Download the full article: https://ieeexplore.ieee.org/document/8821312
I. Setting the stage
If you have read some of my previous posts, you may know I am very bullish on data-driven funds. The rationale for my optimism is that I fundamentally believe that machine learning can bridge the asymmetric information gap between founders and investors, making both of their lives better and easier.
As part of my work and effort to try to advance the field a bit, I have been doing research on how AI has already been used in VC, but I also wanted to play with data and the following results are the first attempt to do so.
II. A bit of background
After the last financial crisis, the interest rates decreased exponentially and venture capital suddenly became an attractive option to achieve high returns. However, in only a decade the market moved so fast, got so mature and saturated, and so many empires have been created, that is now cumbersome to obtain sustainable returns investing in risky early-stage companies. In fact, capital is abundant nowadays and funds have been raised everywhere, while there is no scarcity either in companies of every shape and size.
For these reasons, investing has become incredibly competitive and it has never been harder to spot the needle in the haystack that would make you rich. Unfortunately, the toolbox investors currently have available is not robust enough to reduce their risk and help them managing uncertainty in a better way.
This is where machine learning can come to aid.
III. Using machine learning in VC
Machine learning can indeed support VC investors in multiple ways:
i) Helping investors spotting market gaps and general trends;
ii) Performing better portfolio management;
iii) Matching co-investors and deals;
iv) Obtaining intelligence on competitors’ landscape;
v) Identifying potential acquirers;
vi) Creating more accurate pricing/valuation models.
In other words, it has the potential to make venture investors better and more informed, even in the post-investment phase where they need to help companies to grow.
There is still one use case I have not listed, which is the one we focused on: using data to finding relatively unknown startups and understand their success potential in advance. Our ambitious aim, therefore, was to try to have a better idea of the likelihood of success of a company without using balance sheet or quantitative data (e.g., revenues, etc.).
Is this company going to be a blockbuster or a failure? This is the question.
IV. Previous signals and new success factors
I have already (partially) reviewed previous studies where data have been proved to help identify signals that are relevant to assess the success potential of a startup. Even though the list is quite comprehensive, every study usually tends to look at one single factor and a couple of different success scenarios (namely, acquisition and IPO).
In our work, we tried to have a more holistic view and use over 120,000 companies to spot signals not only for acquisitions and IPOs but also to compute the probability of raising a subsequent round of funding or shutting the startup down.
In the same fashion as backtesting, we created a time-aware approach and analyzed companies that were no older than four years old by 2015 and tried to predict their success in the following three years. We also used more than a hundred variables as possible explanatory indicators of success, as well as five different models: Support Vector Machines (SVM); Decision Trees (DT); Random Forests (RF); Extremely Randomized Trees (ERT); and Gradient Tree Boosting (GTB).
Between those algorithms, Random Forests and GTB seem to have the highest performance (up to 82%), especially for some classes, but it is always hard to select a model which is superior in all the instances. However, the good thing about those classes of algorithms is that we can deconstruct what happened behind the curtains and rank the features according to their importance (an example is shown below).
V. Concluding thoughts
If you work long enough in this space, you quickly realize that “automating venture capital” is harder than you think. Our ambition was not to do it, and having now worked with the data makes me thinking that fully outsourcing the work of a VC to a machine is a far away — if not impossible — task. This, of course, does not imply that we cannot build useful tools and supports to improve investors work, and this is what a tech stack should aim to be used for.
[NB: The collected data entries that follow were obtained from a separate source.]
-- ==== Sys2Proof/Tests/Slice0.lean ====
section
/-! SUPPORT. Tests: the checks of WellFormed on ill-formed commands, worked examples of the spec, and for every statement with
hypotheses a state and operands that meet them. -/

namespace Sys2Proof.Machine.Tests

open Sys2Proof Sys2Proof.Machine Config

set_option Elab.async false

/-! ## WellFormed refuses ill-formed commands -/

theorem test_illformed_find_name_too_long : Instr.wellFormed (.find .mgmt 0 (List.replicate 256 0x41#8)) = false := by
  decide +kernel
theorem test_illformed_handle_index : Instr.wellFormed (.read .mgmt 0 ⟨256, 0⟩) = false := by decide
theorem test_illformed_list_start : Instr.wellFormed (.list .mgmt 0 256) = false := by decide
theorem test_illformed_next_count : Instr.wellFormed (.next .mgmt 0 ⟨0, 0⟩ 4294967296) = false := by decide
theorem test_illformed_stations_address : Instr.wellFormed (.stations .mgmt 0 256) = false := by decide
theorem test_illformed_create_num : Instr.wellFormed (.create .mgmt 0 ⟨4294967296, 1, none, none, none, none, none⟩) = false := by
  decide
theorem test_illformed_create_den : Instr.wellFormed (.create .mgmt 0 ⟨25, 65536, none, none, none, none, none⟩) = false := by
  decide
theorem test_illformed_create_phase : Instr.wellFormed (.create .mgmt 0 ⟨25, 1, none, some 2147483648, none, none, none⟩) = false := by
  decide
theorem test_illformed_set_policy : Instr.wellFormed (.set .mgmt 0 ⟨⟨0, 0⟩, none, none, some 256, none, none, none⟩) = false := by
  decide
theorem test_illformed_set_slew : Instr.wellFormed (.set .mgmt 0 ⟨⟨0, 0⟩, none, none, none, some 4294967296, none, none⟩) = false := by
  decide
theorem test_illformed_end_instant : Instr.wellFormed (.retireWithEnd .mgmt 0 ⟨0, 0⟩ ⟨281474976710656, 0⟩) = false := by decide
theorem test_illformed_stream_step : Instr.wellFormed (.stream (.station 2) 0 ⟨0, 0⟩ 65536 0) = false := by decide
theorem test_illformed_sample_grade : Instr.wellFormed (.sample .mgmt 0 ⟨0, 0, 0, 256⟩) = false := by decide
theorem test_illformed_servo_gain :
    Instr.wellFormed (.servo .mgmt 0 ⟨none, none, none, none, none, some 65536, none, none, none, none, none, none⟩) = false := by
  decide
theorem test_illformed_civil_action : Instr.wellFormed (.civil .mgmt 0 ⟨none, none, .other 2⟩) = false := by decide
theorem test_illformed_civil_instant : Instr.wellFormed (.civil .mgmt 0 ⟨none, none, .set 0 281474976710656⟩) = false := by decide
theorem test_illformed_bind_action : Instr.wellFormed (.bind .mgmt 0 ⟨0, .other 3, some true, none, none, none, none, false⟩) = false := by
  decide
theorem test_illformed_bind_width : Instr.wellFormed (.bind .mgmt 0 ⟨0, .keep, none, none, none, some 281474976710656, none, false⟩) = false := by
  decide
theorem test_illformed_chain_action : Instr.wellFormed (.chain .mgmt 0 (.other 1) ⟨none, none, none⟩) = false := by decide
theorem test_illformed_chain_orphan : Instr.wellFormed (.chainHold .mgmt 0 ⟨none, some 65536, none⟩) = false := by decide
theorem test_illformed_save_bank : Instr.wellFormed (.save .mgmt 0 256) = false := by decide
theorem test_illformed_status_mode : Instr.wellFormed (.status .mgmt 0 false (.set 0 256)) = false := by decide
theorem test_illformed_status_action : Instr.wellFormed (.status .mgmt 0 false (.other 1)) = false := by decide

/-! ## Worked examples of the spec -/

/-- Section 5.2, worked cases: θ = +400 from I = 1,000. -/
theorem test_pi_update_positive :
    (({ Servo.reset with integral := 1000 } : Servo).pi 400).integral = 1859
    ∧ (({ Servo.reset with integral := 1000 } : Servo).pi 400).correction = 5296 := by decide
/-- Section 5.2, worked cases: θ = −400, the floors toward minus infinity. -/
theorem test_pi_update_negative :
    (({ Servo.reset with integral := 1000 } : Servo).pi (-400)).integral = 140
    ∧ (({ Servo.reset with integral := 1000 } : Servo).pi (-400)).correction = -3298 := by decide
/-- Section 5.2, worked cases: both clamps, L = 3,000. -/
theorem test_pi_update_clamped :
    (({ Servo.reset with integral := 2500, params := { ServoParams.builtIn with limit := 3000 } } : Servo).pi 2000).correction
      = 3000 := by decide
/-- Chapter 6, worked cases: N(107,892) and N(107,893) at 30000/1001. -/
theorem test_nominal_marks : nominal 30000 1001 107892 = 3599996400000 ∧ nominal 30000 1001 107893 = 3600029766667 := by decide
/-- Section 8, bringing up a camera station: ks of a CREATE at 3,600 s. -/
theorem test_start_mark : startMark 30000 1001 0 3600000000000 = 107893 := by decide
/-- Section 7.1, transparency: FFh then FEh take 18 bits on the line. -/
theorem test_transparency : stuff 0 (bitsLow 0xFF ++ bitsLow 0xFE)
    = [true, true, true, true, true, true, true, false, true, false, true, true, true, true, true, true, true, false] := by decide
/-- R66: drop 2 leaves out 00:01:00:00 and 00:01:00:01, and keeps 00:10:00:00. -/
theorem test_drop_labels : labelOf .drop 30000 1001 1800 = ⟨0, 1, 0, 2, true⟩ ∧ labelOf .drop 30000 1001 17982 = ⟨0, 10, 0, 0, true⟩ := by
  decide
/-- R66: a negative count gives the labels before midnight. -/
theorem test_negative_label : labelOf .count 25 1 (-1) = ⟨23, 59, 59, 24, false⟩ := by decide
/-- Chapter 8, a report's countdown: Q = 3,000 gives δ = 860. -/
theorem test_path_delay : (3000 - turnaround) / 2 = 860 := by decide
/-- R173: erased banks fail their check; the built-in content passes it. -/
theorem test_banks_checked : bankPasses [] = false ∧ bankPasses BankContent.builtIn.bank = true := by decide +kernel
/-- R178: the code of an unknown request, and a body cut short. -/
theorem test_bodies_judged : parseBody [0x30, 7] = .unknown 0x30 7 ∧ parseBody [0x02, 7, 0] = .malformed 0x02 7 := by decide +kernel

/-! ## States for the witnesses -/

/-- A running entry of station 3, its next mark 250 due at 10 s. -/
def e0 : Entry :=
  { Entry.vacantAt 1 with
    state := .running, motion := .running, owner := .station 2, name := some [0x41#8], num := 25, den := 1, pf := 40000000,
    policy := .slew, slew := 1000, kl := some 249, lm := some 9960000000, watchers := [2] }
/-- A slewing entry with drop labels. -/
def e1 : Entry :=
  { Entry.vacantAt 0 with
    state := .slewing, motion := .slewing, num := 30000, den := 1001, pf := 33366666, eps := 500, policy := .slew, slew := 1000,
    label := .drop, base := some ⟨0, 0⟩, next := some ⟨400, 0⟩, kl := some 298, lm := some 9976633801 }
/-- An ENDING entry whose next mark lies after its end instant. -/
def e2 : Entry :=
  { Entry.vacantAt 0 with
    state := .ending, motion := .running, num := 1, den := 1, pf := 1000000000, policy := .snap, slew := 1, kl := some 10,
    lm := some 10000000000, endAt := some 10000000000 }
/-- A HELD entry within the slew range. -/
def e3 : Entry := { e1 with state := .held, motion := .held, label := .none, base := none, next := none }
/-- A PENDING entry. -/
def e4 : Entry :=
  { Entry.vacantAt 0 with
    state := .pending, motion := .pending, num := 25, den := 1, pf := 40000000, policy := .hold, slew := 1000, ks := some 250 }
/-- An output bound to the first entry, with a pulse in progress and one waiting. -/
def o0 : Output :=
  { Output.builtIn with
    enabled := true, binding := some ⟨0, 1⟩, waiting := [⟨249, 10000000000, 10000001000⟩],
    inProgress := some ⟨248, 9999999000, 10000000000⟩ }
/-- The stream of station 3. -/
def st0 : Stream := ⟨⟨0, 1⟩, 1, 100000, some 251, some 10039899500, none, 0, .active, none⟩
/-- Station 3, PRESENT. -/
def r2 : Station :=
  { Station.cleared with state := .present, delta := some 500, owned := 1, watchList := [0], stream := some st0 }
/-- The part at 10 s, running. -/
def live : State :=
  { State.reset with
    resetPin := false, cycle := 1250000000, tb := ⟨10, 0, 0⟩,
    entries := ((((State.reset.entries.set 0 e0).set 1 e1).set 2 e2).set 3 e3).set 4 e4,
    stations := State.reset.stations.set 2 r2, outs := State.reset.outs.set 0 o0,
    chain := { Chain.reset with state := .running, silenceStart := 1249999000, lineBase := 1250000000 },
    latest := some 0, slots := State.reset.slots.set 0 ⟨.filled, 0, 9500000000⟩ }
/-- `live` with the servo in another state, of class `c`. -/
def steered (v : ServoState) (c : Nat) : State :=
  { live with servo := { Servo.reset with state := v, noted := c, timer := if v = .free ∨ v = .holdover then none else some 1200000000 } }
/-- Link `l` asks for `r` with tag 7. -/
def asks (l : Link) (r : Req) (s : State) : State :=
  { s.setSlot l (.request (requestOctets 7 r)) with arrivals := [l] }

theorem asks_stands (l : Link) (r : Req) (s : State) (hs : s.resetPin = false)
    (hp : parseBody (requestOctets 7 r) = .whole 7 r) : (asks l r s).standsNext l 7 r := by
  cases l with
  | mgmt => exact ⟨by simpa [asks, State.setSlot] using hs, ⟨_, by simp [asks, State.setSlot, State.slotOf], hp⟩, rfl⟩
  | station x =>
    exact ⟨by simpa [asks, State.setSlot, State.setStation] using hs,
      ⟨_, by simp [asks, State.setSlot, State.setStation, State.slotOf], hp⟩, rfl⟩

/-- The management port asks for `r` in state `live`. -/
theorem live_asks (r : Req) (hp : parseBody (requestOctets 7 r) = .whole 7 r) : (asks .mgmt r live).standsNext .mgmt 7 r :=
  asks_stands .mgmt r live rfl hp
/-- Station 3 asks for `r` in state `live`. -/
theorem live_station_asks (r : Req) (hp : parseBody (requestOctets 7 r) = .whole 7 r) :
    (asks (.station 2) r live).standsNext (.station 2) 7 r := asks_stands (.station 2) r live rfl hp

/-! ## The hypotheses of the statements are met -/

/-- `live` with the first `n` entries in the management notice set. -/
def noted (n : Nat) : State := { live with mgmtNotices := (List.finRange 64).take n }
theorem test_FrontCommandRuns : ({ live with pending := [.jamEvent] } : State).pending = .jamEvent :: [] := rfl
theorem test_EmptyQueueActs_reset : State.reset.pending = [] ∧ State.reset.resetPin = true := by decide
/-- `live` with its next addressee chosen. -/
def picked (x : Addr) : State := { live with chain := { live.chain with chosen := some x } }
theorem test_EmptyQueueActs_chooses : live.pending = [] ∧ live.resetPin = false ∧ live.choiceDue = true := by decide +kernel
theorem test_EmptyQueueActs_due : (picked 2).pending = [] ∧ (picked 2).resetPin = false ∧ (picked 2).choiceDue = false
    ∧ (picked 2).due = some (.inactiveEdge 0) := by decide +kernel
/-- The part with nothing due. -/
def calm : State :=
  { State.reset with resetPin := false, chain := { Chain.reset with lineBase := 1 }, civil := { Civil.reset with tn := 86400 } }
theorem test_EmptyQueueActs_arrival : calm.pending = [] ∧ calm.choiceDue = false ∧ calm.due = none ∧ (asks .mgmt .notices calm).due = none
    ∧ (asks .mgmt .notices calm).arrivals = .mgmt :: [] := by decide +kernel
theorem test_EmptyQueueActs_cycle : calm.pending = [] ∧ calm.due = none ∧ calm.arrivals = [] ∧ calm.wrapDue = false := by
  decide +kernel
/-- The part one cycle before the seconds wrap. -/
def brink : State := { calm with tb := ⟨281474976710655, 999999999, 0⟩, civil := { Civil.reset with tn := 281474976796800 } }
theorem test_EmptyQueueActs_wrap : brink.pending = [] ∧ brink.due = none ∧ brink.arrivals = [] ∧ brink.wrapDue = true := by
  decide +kernel
/-- A reading of 1,000 cycles ago tells of the cycles since. -/
theorem test_CycleAddsRateWord :
    let s : State := { live with readings := [⟨1249999000, 9999992000 * 4294967296, 34359738368⟩] }
    s.servo.correction.natAbs ≤ 6871947 ∧ s.tb.frac < 4294967296 ∧ (∀ r ∈ s.readings, r.cycle ≤ s.cycle)
    ∧ (∃ r ∈ s.readings, r.cycle ≤ 1249999000) ∧ s.timeAt 1249999000 = 9999992000 ∧ s.timeAt 1249999999 = 9999999992 := by decide

theorem locked_servoInv : (steered .locked 0).servoInv := by
  unfold State.servoInv ServoParams.inRange Servo.steered Servo.classNoted; decide +kernel
/-- The conditions of the invariants hold at `live`, and a step gives a next state. -/
theorem test_TimebaseAndServoStayInRange : live.timebaseInv ∧ (steered .locked 0).servoInv ∧ ∃ t, step live = .next t :=
  ⟨by unfold State.timebaseInv; decide +kernel,
   locked_servoInv, _, rfl⟩
theorem test_CarriedOffsetStaysWithinMotion : live.offsetInv ∧ ∃ t, step live = .next t :=
  ⟨by unfold State.offsetInv; decide +kernel, _, rfl⟩
theorem test_OwnedCountsStayTrue : live.ownedInv ∧ ∃ t, step live = .next t :=
  ⟨by unfold State.ownedInv; decide +kernel, _, rfl⟩
theorem test_WatchSidesStayInStep : live.watchInv ∧ (noted 13).noticesInv ∧ live.streamsInv ∧ live.stations[(2 : Addr)].stream = some st0
    ∧ ∃ t, step live = .next t :=
  ⟨by unfold State.watchInv; decide +kernel, by unfold State.noticesInv; decide +kernel, fun x st h => by
    have : ∀ x : Addr, live.stations[x].stream.all (fun st => decide (1 ≤ st.step ∧ 10000 ≤ st.lead ∧ st.lead ≤ 10000000)) = true := by
      decide +kernel
    have := this x
    rw [h] at this
    simpa using this, by decide +kernel, _, rfl⟩
theorem test_NoPulseWhileInhibited : ({ live with outs := State.reset.outs, inhibit := true } : State).quietInv
    ∧ ∃ t, step { live with outs := State.reset.outs, inhibit := true } = .next t :=
  ⟨by unfold State.quietInv; decide +kernel, _, rfl⟩

theorem test_RequestBodiesReadBack : Req.wellFormed (.set ⟨⟨3, 1⟩, some (25, 1), some (-5), some 1, none, some 2, some [0x41#8]⟩) = true := by
  decide
theorem test_ReturnFramesReadBack : ((0x61#8 : Byte) = 0x61#8 ∧ ReturnKind.request = .request ∧ 2 ≤ ([6, 7] : List Byte).length)
    ∧ ({ Receiver.reset with mode := .content, ones := 0 } : Receiver).bits = [] := by decide
theorem test_BankContentReadsBack : BankContent.builtIn.params.inRange ∧ BankContent.builtIn.defs.length ≤ 64
    ∧ ∀ o : Fin 16, 1 ≤ BankContent.builtIn.outs[o].divider ∧ BankContent.builtIn.outs[o].binding = none := by
  unfold ServoParams.inRange; decide +kernel
theorem test_ResultTakesRequestsPlace : live.port.deferred = none := rfl

theorem test_UnformedBodiesAreRefused :
    ({ calm with port := { calm.port with slot := .request [0x30, 7] }, arrivals := [.mgmt] } : State).due = none
    ∧ ({ calm with port := { calm.port with slot := .request [0x30, 7] }, arrivals := [.mgmt] } : State).choiceDue = false
    ∧ parseBody [0x30, 7] = .unknown 0x30 7 ∧ parseBody [0x16, 7] = .malformed 0x16 7 ∧ parseBody [0x20, 7] = .malformed 0x20 7 := by
  decide +kernel
theorem test_LinkAndHandleChecksRefuse_station : managementOnly (requestCode .reset) = true
    ∧ (asks (.station 2) .reset live).standsNext (.station 2) 7 .reset :=
  ⟨by decide, live_station_asks _ (by decide +kernel)⟩
theorem test_LinkAndHandleChecksRefuse_mgmt : stationOnly (requestCode .unstream) = true
    ∧ (asks .mgmt .unstream live).standsNext .mgmt 7 .unstream := ⟨by decide, live_asks _ (by decide +kernel)⟩
theorem test_LinkAndHandleChecksRefuse_index : (asks .mgmt (.read ⟨64, 0⟩) live).standsNext .mgmt 7 (.read ⟨64, 0⟩) :=
  live_asks _ (by decide +kernel)
theorem test_LinkAndHandleChecksRefuse_stale : live.entries[(63 : Idx)].gen ≠ (1 : BitVec 8)
    ∧ (asks .mgmt (.watch ⟨63, 1⟩) live).standsNext .mgmt 7 (.watch ⟨63, 1⟩) := ⟨by decide +kernel, live_asks _ (by decide +kernel)⟩
theorem test_LinkAndHandleChecksRefuse_vacant : live.entries[(63 : Idx)].state = .vacant
    ∧ (asks (.station 2) (.stream ⟨63, 0⟩ 1 10000) live).standsNext (.station 2) 7 (.stream ⟨63, 0⟩ 1 10000) :=
  ⟨by decide +kernel, live_station_asks _ (by decide +kernel)⟩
Furthermore, it is worth noting that having better due diligence and decision processes can favor investors but it does not solve all their problems. It is important to remember that this type of tool does not increase the investor’s ability to actually close the deal, but it only augments the capacity to process information and assess companies in absence of more traditional financial data. Whether the entrepreneur gets an investor’s money does not depend, in fact, by the ability of the VC to do her due diligence but is rather driven by establishing a personal relationship and providing some additional value to the mere monetary contribution.
In other words, VC may be broken, but it is still standing on its feet.
The article first appeared on Forbes.